Can we have a list of AWS services which use formal methods and general sanity so I can avoid the other 500 half baked ones?

by aitchnyu

5/12/2026 at 5:01:20 PM

I can tell they are surely not the only ones.

Everyone I talk to has nowadays KPIs tied to AI usage on their performance evaluation.

by pjmlp

5/12/2026 at 5:13:18 PM

The most important skill is to not stand out of the crowd.

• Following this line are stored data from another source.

-- ==== Sys2Proof/Laws/Ops.lean ====
section
/-! SUPPORT. What each shared operation does, said once: ending a command, reading and writing registers, sources that
may be unwritten, short reads, and taking the host's next action. -/

namespace Sys2Proof.Machine

/-! ### Ending a command -/

@[simp] theorem State.raise_err (s : State) (e : Err) : (s.raise e).err = e.code := by
  simp [State.raise, State.err]

@[simp] theorem State.raise_cmp (s : State) (e : Err) : (s.raise e).cmp = s.cmp := by
  simp [State.raise, State.cmp]

@[simp] theorem State.raise_rng (s : State) (e : Err) : (s.raise e).rng = s.rng := by
  simp [State.raise, State.rng]

@[simp] theorem State.raise_rsv (s : State) (e : Err) : (s.raise e).rsv = s.rsv := by
  simp [State.raise, State.rsv]

@[simp] theorem State.raise_status (s : State) (e : Err) : (s.raise e).status = withErr s.status e.code := rfl
@[simp] theorem State.raise_w (s : State) (e : Err) : (s.raise e).w = s.w := rfl
@[simp] theorem State.raise_consumed (s : State) (e : Err) : (s.raise e).consumed = s.consumed := rfl
@[simp] theorem State.raise_encOut (s : State) (e : Err) : (s.raise e).encOut = s.encOut := rfl
@[simp] theorem State.raise_txtOut (s : State) (e : Err) : (s.raise e).txtOut = s.txtOut := rfl
@[simp] theorem State.raise_txtLen (s : State) (e : Err) : (s.raise e).txtLen = s.txtLen := rfl
@[simp] theorem State.raise_bigOut (s : State) (e : Err) : (s.raise e).bigOut = s.bigOut := rfl
@[simp] theorem State.raise_bigIn (s : State) (e : Err) : (s.raise e).bigIn = s.bigIn := rfl
@[simp] theorem State.raise_u64In (s : State) (e : Err) : (s.raise e).u64In = s.u64In := rfl
@[simp] theorem State.raise_txtIn (s : State) (e : Err) : (s.raise e).txtIn = s.txtIn := rfl
@[simp] theorem State.raise_binIn (s : State) (e : Err) : (s.raise e).binIn = s.binIn := rfl
@[simp] theorem State.raise_pending (s : State) (e : Err) : (s.raise e).pending = s.pending := rfl
@[simp] theorem State.raise_draws (s : State) (e : Err) : (s.raise e).draws = s.draws := rfl

/-- Success is the outcome NONE, so the lemmas of `raise` say all of it. -/
@[simp] theorem State.succeed_eq (s : State) : s.succeed = s.raise .none := rfl

/-! ### Value registers -/

@[simp] theorem State.writeW_get (s : State) (r : Reg) (v : WideInt) (k : Nat) (h : k < 4) :
    (s.writeW r v).w[k] = if r.val = k then some v else s.w[k] := by
  simp [Vector.getElem_set]

theorem State.valid_iff (s : State) (r : Reg) : s.valid r = true ↔ ∃ x, s.w[r.val] = some x := by
  simp [State.valid, State.readW, Option.isSome_iff_exists]

/-- All a source read can do: go on with the register's value, or raise UNINIT. -/
theorem withSource_some {s : State} {r : Reg} {x : WideInt} (h : s.w[r.val] = some x)
    (k : WideInt → Host.Outcome State Fault Refusal) : withSource s r k = k x := by
  simp [withSource, State.readW, h]

theorem withSource_none {s : State} {r : Reg} (h : s.w[r.val] = none)
    (k : WideInt → Host.Outcome State Fault Refusal) : withSource s r k = .next (s.raise .uninit) := by
  simp [withSource, State.readW, h]

theorem withSource_cases (s : State) (r : Reg) (k : WideInt → Host.Outcome State Fault Refusal) :
    (s.w[r.val] = none ∧ withSource s r k = .next (s.raise .uninit)) ∨
    (∃ x, s.w[r.val] = some x ∧ withSource s r k = k x) := by
  cases h : s.w[r.val] with
  | none => exact .inl ⟨rfl, withSource_none h k⟩
  | some x => exact .inr ⟨x, rfl, withSource_some h k⟩

/-! ### The STATUS fields a command writes -/

/-- Writing CMP is writing STATUS. -/
@[simp] theorem State.setCmp_eq (s : State) (r : Ordering) : s.setCmp r = s.setStatus (withCmp s.status (cmpCode r)) := rfl

/-- Writing RNG is writing STATUS. -/
@[simp] theorem State.setRng_eq (s : State) (b : Bool) :
    s.setRng b = s.setStatus (withRng s.status (BitVec.ofBool b)) := rfl

/-! ### The stream -/

/-- The free draw stays within the stream (R37). -/
theorem State.drawAdvance_le (s : State) : s.drawAdvance ≤ s.binIn.length :=
  Nat.le_of_lt_succ (Nat.mod_lt _ (Nat.succ_pos _))

/-- All a short read does before the error is written (R78). -/
theorem State.shortRead_eq (s : State) :
    s.shortRead = { s with binIn := s.binIn.drop s.drawAdvance, consumed := s.drawConsumed, draws := s.draws + 1 } := rfl

/-! ### Taking the host's next action -/

theorem State.take_idle {s : State} (h : s.pending = []) : s.take = .idle := by simp [State.take, h]

theorem State.take_command {s : State} {c : CmdWord} {rest : List HostAction} {i : Instr}
    (h : s.pending = .issue c :: rest) (hd : decode c = .ok i) : s.take = .command i (s.setPending rest) := by
  simp [State.take, h, hd]

theorem State.take_illegal {s : State} {c : CmdWord} {rest : List HostAction} {why : IllegalWord}
    (h : s.pending = .issue c :: rest) (hd : decode c = .error why) :
    s.take = .illegal why (s.setPending rest) := by
  simp [State.take, h, hd]

end Sys2Proof.Machine
end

This is how you survive in the Soviet Union, in the army, and clearly also at tech companies.

by H8crilA

5/12/2026 at 5:15:50 PM

Quite a good point.

by pjmlp

5/12/2026 at 5:13:18 PM

Corporate emails asking why are you not using the <insert-llm> paid plan ??? came very very rapidly. So naturally, everybody started to use it blindly so that the dashboard metrics are all high.

It's astonishing how society forgets.

by jnpnj

5/12/2026 at 5:14:26 PM

When did FT become Business Insider?

I have an FT subscription and they keep moving toward this kind of narrative first reporting to get clicks. It’s no longer a believable paper.

by wenc

5/12/2026 at 6:17:45 PM

Maybe we just need to subscribe to nikkei proper and ask them to make it pink and stop being peasants.

by a34729t

5/12/2026 at 5:24:12 PM

Business Insider would say "tokenmaxxing is pure promotional intelligence"

by traderj0e

5/12/2026 at 5:09:44 PM

I have mixed thoughts on this. These thoughts are my own. On the one hand, it’s objectively silly to pretend like we’ve solved the age old problem of measuring developer productivity. Metric-obsessed leadership can also be intolerable, counterproductive, and it’s a good way to paint yourself into a corner undervaluing your best talent and overvaluing your mediocre talent.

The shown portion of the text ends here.